## PROBLEM DETAILS
Across the data below, how many lines have the word "made" in them? Respond with the number alone.
··· RECORDS SHOWN ···
/-! ## A row that writes a command entry (R371, Table 15-4) -/

section
variable {c : Instr} {s t t' : State} {f : Frame} {n : Name} {u k v : Nat} {slot : Option Nat} {code : FC}
  (hc : exec c s = .next (takeFrame s f)) (h : CommandReaches s f n u k v slot t)
include hc h

theorem exec_of_accepted (hw : writeCommand t f.hdr slot n u k v f.payload = some (.ok, t')) :
    exec c s = .next (accepted t' f) := by
  rw [hc, takeFrame_accepted h hw]

theorem exec_of_answered (hw : writeCommand t f.hdr slot n u k v f.payload = some (code, t')) (hcode : code ≠ .ok) :
    exec c s = .next (answeredWith t' f code) := by
  rw [hc, takeFrame_answered h hw hcode]

end

/-! ## HP_CMD (R304, R306) -/

theorem openPass_ok {t : State} {n : Nat} (h : openCode t n = .ok) : openPass t n =
    (.ok, t.updPass n (fun p => { p with state := .opened, epoch := p.epoch + 1, lastOpen := some t.sys.uptime })) := by
  rw [openPass, h]

theorem openPass_refused {t : State} {n : Nat} (h : openCode t n ≠ .ok) : openPass t n = (openCode t n, t) := by
  unfold openPass
  split
  · exact absurd ‹_› h
  · rfl

/-- Settles O37: OPEN and CLOSE by their checks, the drain by what is in flight. -/
theorem hallPassCommands : Obligations.HallPassCommands := by
  unfold Obligations.HallPassCommands
  refine ⟨fun h s t u k v slot hr hv => ⟨fun ho => ?opened, fun ho => ?refused⟩, fun h s t u k v slot hr hv ho => ?closes,
    fun p s hd hi => ?drained, fun s n m g => State.pass_updPass s n m g⟩
  case opened =>
    subst hv
    exact exec_of_accepted rfl hr (congrArg some (openPass_ok ho))
  case refused =>
    subst hv
    exact exec_of_answered rfl hr (congrArg some (openPass_refused ho)) ho
  case closes =>
    subst hv
    exact exec_of_accepted rfl hr (congrArg some (if_pos ho))
  case drained => exact congrArg Host.Outcome.next (if_pos (by simp [hd, hi]))

/-! ## SFU_LOAD_CMD and CTX_CTL (R161, R163, R439) -/

/-- A table load as it begins. -/
def sfuLoadBegun (t : State) (c table row : Nat) (factory : Bool) : State :=
  (if shadowFree t c table then t else t.bump .sfuLoadWaits c).updCore c (fun k => { k with
    sfuLoads := Map.put k.sfuLoads table { factory := factory, row := row } })

section
variable {t : State} {c : Nat} {table : Fin 2} (h : Map.has (t.core c).sfuLoads table.val = false)
include h

theorem sfuLoad_image {row : Nat} (hrow : row + ceilDiv (tableSize table.val) 1024 ≤ 12288) :
    sfuLoad t c (1 + table.val) row = (.ok, sfuLoadBegun t c table row false) := by
  have htable : (1 + table.val - 1) % 2 = table.val := by omega
  have hv : ¬ (1 + table.val = 0 || 1 + table.val > 4) = true := by simp; omega
  have hfits : ¬ (1 + table.val ≤ 2 && row + ceilDiv (tableSize table.val) 1024 > 12288) = true := by simp; omega
  have hkind : decide (1 + table.val > 2) = false := decide_eq_false (by omega)
  simp only [sfuLoad, htable, if_neg hv, if_neg hfits, h, hkind, Bool.false_eq_true, if_false, sfuLoadBegun]

theorem sfuLoad_factory (row : Nat) : sfuLoad t c (3 + table.val) row = (.ok, sfuLoadBegun t c table row true) := by
  have htable : (3 + table.val - 1) % 2 = table.val := by omega
  have hv : ¬ (3 + table.val = 0 || 3 + table.val > 4) = true := by simp; omega
  have hfits : ¬ (3 + table.val ≤ 2 && row + ceilDiv (tableSize table.val) 1024 > 12288) = true := by simp; omega
  have hkind : decide (3 + table.val > 2) = true := decide_eq_true (by omega)
  simp only [sfuLoad, htable, if_neg hv, if_neg hfits, h, hkind, Bool.false_eq_true, if_false, sfuLoadBegun]

end

theorem writeCtxCtl_faulted {t : State} {c x op : Nat} (h : (t.ctx c x).state = .faulted) (hop : op = 1 ∨ op = 2) :
    writeCtxCtl t c x op = (.ok, ctxSettle (t.updCtx c x (fun q => { q with ctl := op })) c x) :=
  if_pos (by simp [h, hop])

/-- Settles O38: each write is the one command of its entry. -/
theorem coreAndClusterCommands : Obligations.CoreAndClusterCommands := by
  unfold Obligations.CoreAndClusterCommands
  refine ⟨fun h cluster s t u k v slot hr => exec_of_accepted rfl hr rfl, fun h core table s t u k v slot hr hv hl => ?image,
    fun h core table s t u k v slot hr hv hl => ?factory, fun h core ctx s t u k v slot op c hc => ?control⟩
  case image =>
    intro row hrow
    subst hv
    exact exec_of_accepted rfl hr (congrArg some (sfuLoad_image hl hrow))
  case factory =>
    subst hv
    exact exec_of_accepted rfl hr (congrArg some (sfuLoad_factory hl _))
  case control =>
    intro f hr hv hf
    subst hv
    have hexec : exec c s = .next (takeFrame s (writeNum h .ctxCtl v core ctx)) := by
      rcases hc with ⟨rfl, rfl⟩ | ⟨rfl, rfl⟩ <;> rfl
    exact exec_of_accepted hexec hr (congrArg some (writeCtxCtl_faulted hf (hc.imp And.left And.left)))

/-! ## RC_CC_ARRIVE and REPORT_CMD (R338, R344) -/

/-- Settles O39: an arrival by the wire's generation and mask, a report by REPORT_BASE. -/
theorem controlComplexArrivesAndReports : Obligations.ControlComplexArrivesAndReports := by
  unfold Obligations.ControlComplexArrivesAndReports
  refine ⟨fun h w gen s t u k v slot hr => ⟨fun hv hm => ?arrives, fun hbad => ?refused⟩,
    fun h s t u k v slot hr => ⟨fun hb => ?report, fun hb => ?noBase⟩⟩
  case arrives => exact exec_of_accepted rfl hr (congrArg some (if_neg (by rw [hm]; simp [hv])))
  case refused => exact exec_of_answered rfl hr (congrArg some (if_pos (by simpa using hbad))) (by decide)
  case report => exact exec_of_accepted rfl hr (congrArg some (if_neg hb))
  case noBase => exact exec_of_answered rfl hr (congrArg some (if_pos hb)) (by decide)

/-! ## SYNC_SET (R345, Table 13-10) -/

/-- The value of a SYNC_SET write by its fields. -/
def syncWord (value kind core idx : Nat) : Nat := value * 2 ^ 32 + kind * 2 ^ 29 + core * 2 ^ 24 + idx

section
variable {value kind core idx : Nat} (hv : value < 2 ^ 32) (hk : kind ≤ 2) (hc : core < 32) (hi : idx < 256)
include hv hk hc hi

theorem syncWord_fields : bits (syncWord value kind core idx) 0 8 = idx ∧ bits (syncWord value kind core idx) 24 5 = core ∧
    bits (syncWord value kind core idx) 29 3 = kind ∧ bits (syncWord value kind core idx) 8 16 = 0 ∧
    bits (syncWord value kind core idx) 32 32 = value := by
  simp only [bits, syncWord, Nat.shiftRight_eq_div_pow]
  omega

theorem syncWord_value : bits (syncWord value kind core idx) 33 31 = value / 2 ∧
    bits (syncWord value kind core idx) 40 24 = value / 256 ∧ bits (syncWord value kind core idx) 32 8 = value % 256 ∧
    bit (syncWord value kind core idx) 32 = (value % 2 == 1) := by
  have hbit : syncWord value kind core idx >>> 32 % 2 = value % 2 := by
    simp only [syncWord, Nat.shiftRight_eq_div_pow]
    omega
  refine ⟨?_, ?_, ?_, congrArg (· == 1) hbit⟩ <;>
  · simp only [bits, syncWord, Nat.shiftRight_eq_div_pow]
    omega

/-- The checks of SYNC_SET on a value given by its fields. -/
theorem syncSetCode_word (s : State) : syncSetCode s (syncWord value kind core idx) =
    if (kind = 1 ∧ 2 ≤ value) ∨ (kind = 2 ∧ 256 ≤ value) then .reservedNonzero
    else if kind ≠ 2 ∧ s.corePresent core = false then .unitAbsent
    else if (kind = 1 ∧ 64 ≤ idx) ∨ (kind = 2 ∧ (16 ≤ idx ∨ value % 256 ≠ (s.wire idx).gen.toNat)) then .valueRange
    else .ok := by
  obtain ⟨fidx, fcore, fkind, fzero, -⟩ := syncWord_fields hv hk hc hi
  obtain ⟨fhigh1, fhigh2, fgen, -⟩ := syncWord_value hv hk hc hi
  have hhigh1 : value / 2 ≠ 0 ↔ 2 ≤ value := by omega
  have hhigh2 : value / 256 ≠ 0 ↔ 256 ≤ value := by omega
  simp only [syncSetCode, fidx, fcore, fkind, fzero, fhigh1, fhigh2, fgen, bne_self_eq_false, Bool.false_or,
    Bool.or_eq_true, Bool.and_eq_true, beq_iff_eq, bne_iff_ne, decide_eq_true_eq, Bool.not_eq_true', hhigh1, hhigh2,
    Nat.lt_iff_add_one_le, Nat.reduceAdd]
  rw [if_neg (Nat.not_le.2 (Nat.lt_succ_of_le hk))]
  refine ite_iff_congr Iff.rfl rfl (ite_iff_congr Iff.rfl rfl ?_)
  by_cases h1 : kind = 1 ∧ 64 ≤ idx
  · rw [if_pos h1, if_pos (.inl h1)]
  · rw [if_neg h1]
    exact ite_iff_congr (or_iff_right h1).symm rfl rfl

/-- A SYNC_SET that the checks accept: the object takes its value, the write counts and is reported. -/
theorem syncSet_accepted {s : State} (h : syncSetCode s (syncWord value kind core idx) = .ok) {r : State}
    (hr : syncSetApply s (syncWord value kind core idx) = r) : syncSet s (syncWord value kind core idx) =
      (.ok, (r.bump .syncSets).raise .syncManual (if kind = 2 then 0 else 1) (if kind = 2 then 0 else core)
        (syncWord value kind core idx % 2 ^ 32)) := by
  obtain ⟨-, fcore, fkind, -⟩ := syncWord_fields hv hk hc hi
  subst hr
  rw [syncSet, h]
  simp only [fcore, fkind, beq_iff_eq]

theorem syncSetApply_counter (h : kind = 0) (s : State) : syncSetApply s (syncWord value kind core idx) =
    rcCheck (leaveRecess (setCounter s core idx (BitVec.ofNat 32 value)) core) core := by
  obtain ⟨fidx, fcore, fkind, -, fvalue⟩ := syncWord_fields hv hk hc hi
  subst h
  simp only [syncSetApply, fidx, fcore, fkind, fvalue]

theorem syncSetApply_flag (h : kind = 1) (s : State) : syncSetApply s (syncWord value kind core idx) =
    syncFlag (leaveRecess s core) core idx (value % 2 == 1) := by
  obtain ⟨fidx, fcore, fkind, -⟩ := syncWord_fields hv hk hc hi
  obtain ⟨-, -, -, fbit⟩ := syncWord_value hv hk hc hi
  subst h
  simp only [syncSetApply, fidx, fcore, fkind, fbit]

theorem syncSetApply_wire (h : kind = 2) (s : State) :
    syncSetApply s (syncWord value kind core idx) = rcComplete s idx := by
  obtain ⟨fidx, fcore, fkind, -⟩ := syncWord_fields hv hk hc hi
  subst h
  simp only [syncSetApply, fidx, fkind]

end

theorem syncSet_refused {s : State} {v : Nat} {code : FC} (h : syncSetCode s v = code) (hc : code ≠ .ok) :
    syncSet s v = (code, s) := by
  subst h
  unfold syncSet
  split
  · exact absurd ‹_› hc
  · rfl

/-- A flag set or cleared by hand, by whether a Lesson holds it. -/
theorem syncFlag_none {s r : State} {c i : Nat} {b : Bool} (hr : s.updCore c (fun k => { k with
      flags := if b then k.flags ||| BitVec.ofNat 64 (2 ^ i) else k.flags &&& ~~~ (BitVec.ofNat 64 (2 ^ i)) }) = r)
    (h : Map.get? (r.core c).flagOwner i = none) : syncFlag s c i b = r := by
  subst hr
  rw [syncFlag]
  simp only [h]

theorem syncFlag_some {s r : State} {c i : Nat} {b : Bool} {o : FlagOwner} (hr : s.updCore c (fun k => { k with
      flags := if b then k.flags ||| BitVec.ofNat 64 (2 ^ i) else k.flags &&& ~~~ (BitVec.ofNat 64 (2 ^ i)) }) = r)
    (h : Map.get? (r.core c).flagOwner i = some o) : syncFlag s c i b = if b then handSet r c o else handClear r c o := by
  subst hr
  rw [syncFlag]
  simp only [h]

/-- Settles O40: the checks of the written fields first, then the object that the kind names. -/
theorem syncSetCommands : Obligations.SyncSetCommands := by
  unfold Obligations.SyncSetCommands
  intro h core idx value s t u k v slot kind c hc f done refused hr
  have hvalue : value.toNat < 2 ^ 32 := value.isLt
  have hcore : core.toNat < 32 := core.isLt
  have hidx : idx.toNat < 256 := idx.isLt
  have hkind : kind ≤ 2 := by omega
  have hword : v = syncWord value.toNat kind core.toNat idx.toNat := by
    unfold syncWord
    omega
  have hexec : exec c s = .next (takeFrame s f) := by
    change exec c s = .next (takeFrame s (writeNum h .syncSet v))
    rcases hc with ⟨-, rfl, hv⟩ | ⟨-, rfl, hv⟩ | ⟨-, rfl, hv⟩ <;> rw [hv] <;> rfl
  clear hc
  subst hword
  have hcode := syncSetCode_word hvalue hkind hcore hidx t
  have hdone : ∀ r : State, syncSetCode t (syncWord value.toNat kind core.toNat idx.toNat) = .ok →
      syncSetApply t (syncWord value.toNat kind core.toNat idx.toNat) = r →
      done r (if kind = 2 then 0 else 1) (if kind = 2 then 0 else core.toNat) := fun r hok ha =>
    exec_of_accepted hexec hr (congrArg some (syncSet_accepted hvalue hkind hcore hidx hok ha))
  have hrefused : ∀ code, code ≠ .ok → syncSetCode t (syncWord value.toNat kind core.toNat idx.toNat) = code →
      refused code := fun code hne he =>
    exec_of_answered hexec hr (congrArg some (syncSet_refused he hne)) hne
  clear_value f done refused
  have hbit : value.toNat < 2 → ((value.toNat % 2 == 1) = true ↔ value.toNat = 1) := by
    intro hval
    rw [beq_iff_eq]
    omega
  have hflag : value.toNat < 2 → (leaveRecess t core.toNat).updCore core.toNat (fun k => { k with
      flags := if value.toNat % 2 == 1 then k.flags ||| BitVec.ofNat 64 (2 ^ idx.toNat)
        else k.flags &&& ~~~ (BitVec.ofNat 64 (2 ^ idx.toNat)) }) =
      (leaveRecess t core.toNat).updCore core.toNat (fun k => { k with
        flags := if value.toNat = 1 then k.flags ||| BitVec.ofNat 64 (2 ^ idx.toNat)
          else k.flags &&& ~~~ (BitVec.ofNat 64 (2 ^ idx.toNat)) }) := by
    intro hval
    simp only [hbit hval]
  refine ⟨fun hk hp => ?counter, fun hk hp hi hval => ⟨fun ho => ?freeFlag, fun o ho => ?heldFlag⟩, fun hk hi hg => ?wire,
    fun hbad => ?reserved, fun hbad hp => ?absent, fun hbad => ?range⟩
  case reserved => exact hrefused _ (by decide) (hcode.trans (if_pos hbad))
  case absent =>
    refine hrefused _ (by decide) (hcode.trans ((if_neg (by omega)).trans (if_pos ⟨by omega, hp⟩)))
  case range =>
    refine hrefused _ (by decide) (hcode.trans ((if_neg (by omega)).trans ((if_neg ?_).trans (if_pos (by omega)))))
    rintro ⟨hne, hp⟩
    rcases hbad with ⟨-, -, hpresent, -⟩ | ⟨hk, -⟩
    · exact Bool.false_ne_true (hp.symm.trans hpresent)
    · exact hne hk
  case counter =>
    subst hk
    refine hdone _ (hcode.trans ((if_neg (by omega)).trans ((if_neg (by simp [hp])).trans (if_neg (by omega))))) ?_
    rw [syncSetApply_counter hvalue hkind hcore hidx rfl, BitVec.ofNat_toNat, BitVec.setWidth_eq]
  case wire =>
    subst hk
    exact hdone _ (hcode.trans ((if_neg (by omega)).trans ((if_neg (by omega)).trans (if_neg (by omega)))))
      (syncSetApply_wire hvalue hkind hcore hidx rfl t)
  case freeFlag =>
    subst hk
    refine hdone _ (hcode.trans ((if_neg (by omega)).trans ((if_neg (by simp [hp])).trans (if_neg (by omega))))) ?_
    exact (syncSetApply_flag hvalue hkind hcore hidx rfl t).trans (syncFlag_none (hflag hval) ho)
  case heldFlag =>
    subst hk
    refine hdone _ (hcode.trans ((if_neg (by omega)).trans ((if_neg (by simp [hp])).trans (if_neg (by omega))))) ?_
    refine (syncSetApply_flag hvalue hkind hcore hidx rfl t).trans ((syncFlag_some (hflag hval) ho).trans ?_)
    exact ite_iff_congr (hbit hval) rfl rfl

/-! ## Keys (R382 to R384) -/

theorem writeWrapped_other {t : State} {a : Nat} {kek key : BitVec 128} {payload : List Byte} {next : Bool}
    (ha : a ≠ keySel t) (hk : (keySlot t a).cur = some kek) (hu : unwrapKey kek (fit payload 24) = some key) :
    writeWrapped t (some a) next payload =
      if next then
        if (keySlot t (keySel t)).state = 0 then (.valueRange, t)
        else (.ok, updKey t (keySel t) (fun q => { q with next := some key }))
      else (.ok, updKey t (keySel t) (fun q => { q with cur := some key })) := by
  refine (if_neg ha).trans ?_
  rw [hk]
  simp only [hu]
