-- ==== Sys2Proof/Config.lean ====
section
/-! DEFINITION. The opaque constants for what the spec leaves open. The named constants of R6 and R262 are in
Sys2Proof/Machine/Params.lean, under this same namespace. -/

namespace Sys2Proof.Config

open Sys2Proof

/-- The glyph table's byte `i` (R45; OPEN, D9, log 13). -/
opaque fontByte : Nat → Byte

/-- `PAL_M5_COLOR[v]`, v = 1, 2, 3 (R43; OPEN, D8, log 12). -/
opaque m5ColorEntry : Nat → RGB

/-- What the levels of `PAL_M5_GRAY` are made of (R44; OPEN, D8, log 12): any three naturals. -/
opaque m5GrayRaw : Nat → Nat

/-- `ASPECT` (R6, R34, U5; log 11): the value a frame writes to `aspectRatio`; no rule reads it. -/
opaque aspect : Nat

/-- The byte at offset `k` of the image with token `t` that nothing has written yet (R252, U8; log 8). -/
opaque imageByte : (t k : Nat) → Byte

/-- The width of the image with token `t` before the first request (R252, U8; log 9). -/
opaque imageWidth : Nat → Nat
/-- The height of the image with token `t` before the first request (R252, U8; log 9). -/
opaque imageHeight : Nat → Nat
/-- The aspect ratio of the image with token `t` before the first request (R252, U8; log 9). -/
opaque imageAspect : Nat → Nat

/-- Which moment of a render request the read of VRAM offset `o` for image position `(x, y)` sees (R73(b) to (d); log 5).
`n` is the counter `State.draws`. -/
opaque tornDraw : (n x y o : Nat) → Nat

end Sys2Proof.Config
end

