-- ==== Sys2Proof/Machine/State.lean ====
section
/-! DEFINITION. The state of the block as plain data, its value after reset, and the reasons a step can stop. -/

namespace Sys2Proof.Machine

open Sys2Proof

/-- A space of bytes (R21, R22) as address and byte pairs, addresses strictly rising, no entry 0: every address not
listed reads 0, since the block is "zero-initialized" (R50). -/
abbrev Memory := List Host.Cell

/-- The render-time latches of R30. Each request has its own (R79: "they live for one request"; log 10). -/
structure Latches where
  /-- `mode_l`. -/
  mode : Byte
  /-- `mc_l`. -/
  mc : Byte
  /-- `cs_l`. -/
  cs : Byte
  /-- `blink_l`. -/
  blink : BitVec 1
deriving DecidableEq, Repr

/-- The raster position of R33: the coordinates of the pixel being produced. -/
structure Raster where
  /-- Pixels from the left edge. -/
  x : Nat
  /-- Rows from the top. -/
  y : Nat
deriving DecidableEq, Repr

/-- A render request in progress (R120, R211): from the sampling of the latches to its result. -/
structure Request where
  /-- The image the request names, by its index among the host's images. -/
  img : Nat
  /-- The four latches (R30). -/
  latches : Latches
  /-- The raster position (R33). -/
  raster : Raster
  /-- The model's own: what `memory` held at the start of the request and after every host step since, the latest
  first (R73(b), log 5). -/
  seen : List Memory
deriving DecidableEq, Repr

/-- An `Image` (R34), owned by the host (R35). -/
structure Image where
  /-- Bytes in `pixels` (R35). -/
  capacity : Nat
  /-- The model's own: which image this is, for its unspecified bytes (log 8). -/
  token : Nat
  /-- The bytes of `pixels` from offset 0 up to the last one that a frame or the host has written; the bytes after them
  hold what the image held before, `Config.imageByte` (R252, U8; log 8). -/
  drawn : List Byte
  /-- `width`. -/
  width : Nat
  /-- `height`. -/
  height : Nat
  /-- `aspectRatio`. -/
  aspectRatio : Nat
deriving DecidableEq, Repr

/-- The three observable entries of a mode-5 palette (R42 to R44). -/
structure M5Set where
  /-- Entry 1 (cyan, low gray). -/
  entry1 : RGB
  /-- Entry 2 (red, medium gray). -/
  entry2 : RGB
  /-- Entry 3 (white, white gray). -/
  entry3 : RGB
deriving DecidableEq, Repr

/-- The read-only tables and the parameters of the block (R20, R6, R40 to R46). No operation writes them (R46). -/
structure Tables where
  /-- `PAL16` (R40). -/
  pal16 : Vector RGB Config.paletteSize
  /-- `PAL_M5_COLOR[1..3]` (R43). -/
  m5Color : M5Set
  /-- `PAL_M5_GRAY[1..3]` (R44). -/
  m5Gray : M5Set
  /-- `FONT` (R45). -/
  font : Vector Byte Config.fontSize
  /-- `MC_GRAY_DEFAULT` (R6, R206). -/
  mcGrayDefault : Byte
  /-- `ASPECT` (R6, R34). -/
  aspect : Nat
deriving DecidableEq, Repr

/-- The result of a render request (R32, R220). -/
inductive Result where
  /-- A complete frame was written. -/
  | ok
  /-- `mode_l` has no routine (R221). -/
  | unsupported
  /-- The request named no image (R222). -/
  | noTarget
deriving DecidableEq, Repr

/-- What an operation returned to its caller (R32, R201, R203, R211). -/
inductive Reply where
  /-- Nothing. -/
  | none
  /-- The byte PEEK or IN returns. -/
  | byte (v : Byte)
  /-- The result of a render request. -/
  | result (r : Result)
  /-- The code the host reads from `KEYLATCH` (R29, R230). -/
  | key (v : BitVec 16)
  /-- The `width`, `height` and `aspectRatio` the host reads from an image (R209). -/
  | fields (width height aspectRatio : Nat)
deriving DecidableEq, Repr

/-- The four latches, by name (R30). -/
inductive LatchName where
  /-- `mode_l`. -/
  | mode
  /-- `mc_l`. -/
  | mc
  /-- `cs_l`. -/
  | cs
  /-- `blink_l`. -/
  | blink
deriving DecidableEq, Repr

/-- Who moves next while a render request is in progress (R73, log 5). An image names the request on it. -/
inductive Turn where
  /-- The host makes its next move. -/
  | host
  /-- The renderer draws the frame of the request on image `img` and ends that request. -/
  | renderer (img : Nat)
  /-- The read of one latch of the request on image `img` happens only now: the four samples are separate reads (R73(a),
  log 6). -/
  | sample (img : Nat) (l : LatchName)
deriving DecidableEq, Repr

/-- A move of the host: an operation of the table, or one of the accesses that the rights of R230 and R209 give the host
and the table has no operation for (log 22). -/
inductive HostMove where
  /-- An operation of the table (R102, R93). -/
  | op (w : OpWord)
  /-- Write `KEYLATCH` (R29, R230). -/
  | keyWrite (v : BitVec 16)
  /-- Read `KEYLATCH` (R29, R230). -/
  | keyRead
  /-- Write the byte at offset `k` of `pixels` of image `i`, which the host owns (R209, R230). -/
  | imageWrite (i k : Nat) (v : Byte)
  /-- Read the byte at offset `k` of `pixels` of image `i` (R209, R230). -/
  | imageRead (i k : Nat)
  /-- Write `width`, `height` and `aspectRatio` of image `i` (R209, R230). -/
  | fieldsWrite (i width height aspectRatio : Nat)
  /-- Read `width`, `height` and `aspectRatio` of image `i` (R209, R230). -/
  | fieldsRead (i : Nat)
deriving DecidableEq, Repr

/-- The state of the block (R20), with the host's side of the interface (R210, R211). -/
structure State where
  /-- `memory` (R21). -/
  mem : Memory
  /-- `ports` (R22), `MC` (R23) and `CS` (R24) among them. -/
  ports : Memory
  /-- `MODE` (R25). -/
  mode : Byte
  /-- `BLINK` (R26). -/
  blink : BitVec 1
  /-- `KEYLATCH` (R29): scan code in bits 15:8, ASCII in bits 7:0. -/
  keyLatch : BitVec 16
  /-- The render requests in progress, each with its latches (R30) and raster position (R33), no two on one image (R233);
  none at reset (R50). The renderer works on the first. -/
  requests : List Request
  /-- The read-only tables (R40 to R46). -/
  tables : Tables
  /-- The images the host owns (R34, R35). -/
  images : List Image
  /-- The model's own: what the last operation returned (R32; log 20). -/
  reply : Reply
  /-- The model's own: the host's moves not yet made, in order (R105, R211; log 3). -/
  queue : List HostMove
  /-- The model's own: who moves next while a request is in progress; empty is the atomic model R72 (log 5). -/
  schedule : List Turn
  /-- The model's own: the counter the free value `Config.tornDraw` is read at (log 5). -/
  draws : Nat
deriving DecidableEq, Repr

/-- Why the machine would stop with a fault: never. "Nothing in the block faults or gets stuck"
(93_implementation_defined.md, part 1; R224). -/
inductive Fault where
deriving DecidableEq, Repr

/-- Why the machine takes no step. Each is safe: the model stops where the spec gives no meaning. -/
inductive Refusal where
  /-- An operation of the table without a meaning in this model; no arm of `exec` answers it. Safe. -/
  | notModelled (mnemonic : String)
  /-- A fetched word is no operation (U2, U11, U12). Raised by the step; safe. -/
  | undecoded (why : DecodeReject)
  /-- POKE or PEEK with `addr ≥ MEM_SIZE` (R69, U1). Safe. -/
  | addressOutOfRange
  /-- OUT or IN with `port ≥ PORT_COUNT` (R69, U1). Safe. -/
  | portOutOfRange
  /-- SETMODE with an argument other than 0, 1, 4, 5, 6 (R206, U2). Safe. -/
  | setmodeArgument
  /-- A routine entered other than through the dispatcher: no request in progress, or its `mode_l` selects another one
  (R223, U3). Raised by the `MODE8` operations; safe. -/
  | notDispatched
  /-- RENDER of, or a host access to, an image the host does not own (R120: the operand is an image or none). Safe. -/
  | noSuchImage
  /-- RENDER naming an image of less than `IMG_CAP` bytes (R35, U6). Safe. -/
  | imageTooSmall
  /-- RENDER naming an image that a request is in progress on: "on the same image the result is not defined and the model
  refuses it" (R233, U7). Safe. -/
  | requestInProgress
  /-- A host access to an image that a request is in progress on (R76, R230, U13). Safe. -/
  | imageInUse
  /-- A host access past the capacity of an image's `pixels` (R35, R34). Safe. -/
  | imageOffsetOutOfRange
deriving DecidableEq, Repr

/-- The tables at reset: their constant contents (R50), the OPEN ones opaque (logs 11 to 15). -/
def Tables.initial : Tables where
  pal16 := pal16Default
  m5Color := ⟨Config.m5ColorEntry 1, Config.m5ColorEntry 2, Config.m5ColorEntry 3⟩
  m5Gray := ⟨grayLevel m5GrayLow, grayLevel m5GrayMedium, grayLevel m5GrayWhite⟩
  font := Vector.ofFn fun i => Config.fontByte i.val
  mcGrayDefault := mcGrayDefaultValue
  aspect := Config.aspect

/-- The image the presenter has allocated (R35, R253(a)), its content and dimensions unspecified (R252; logs 8, 9). -/
def Image.initial (token : Nat) : Image where
  capacity := Config.imgCap
  token := token
  drawn := []
  width := Config.imageWidth token
  height := Config.imageHeight token
  aspectRatio := Config.imageAspect token

/-- The machine right after reset (R50, R250). -/
def State.reset : State where
  mem := []
  ports := []
  mode := 0
  blink := 0
  keyLatch := 0
  requests := []
  tables := Tables.initial
  images := [Image.initial 0]
  reply := .none
  queue := []
  schedule := []
  draws := 0

end Sys2Proof.Machine
end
···
## RESPONSE TO THIS TASK
2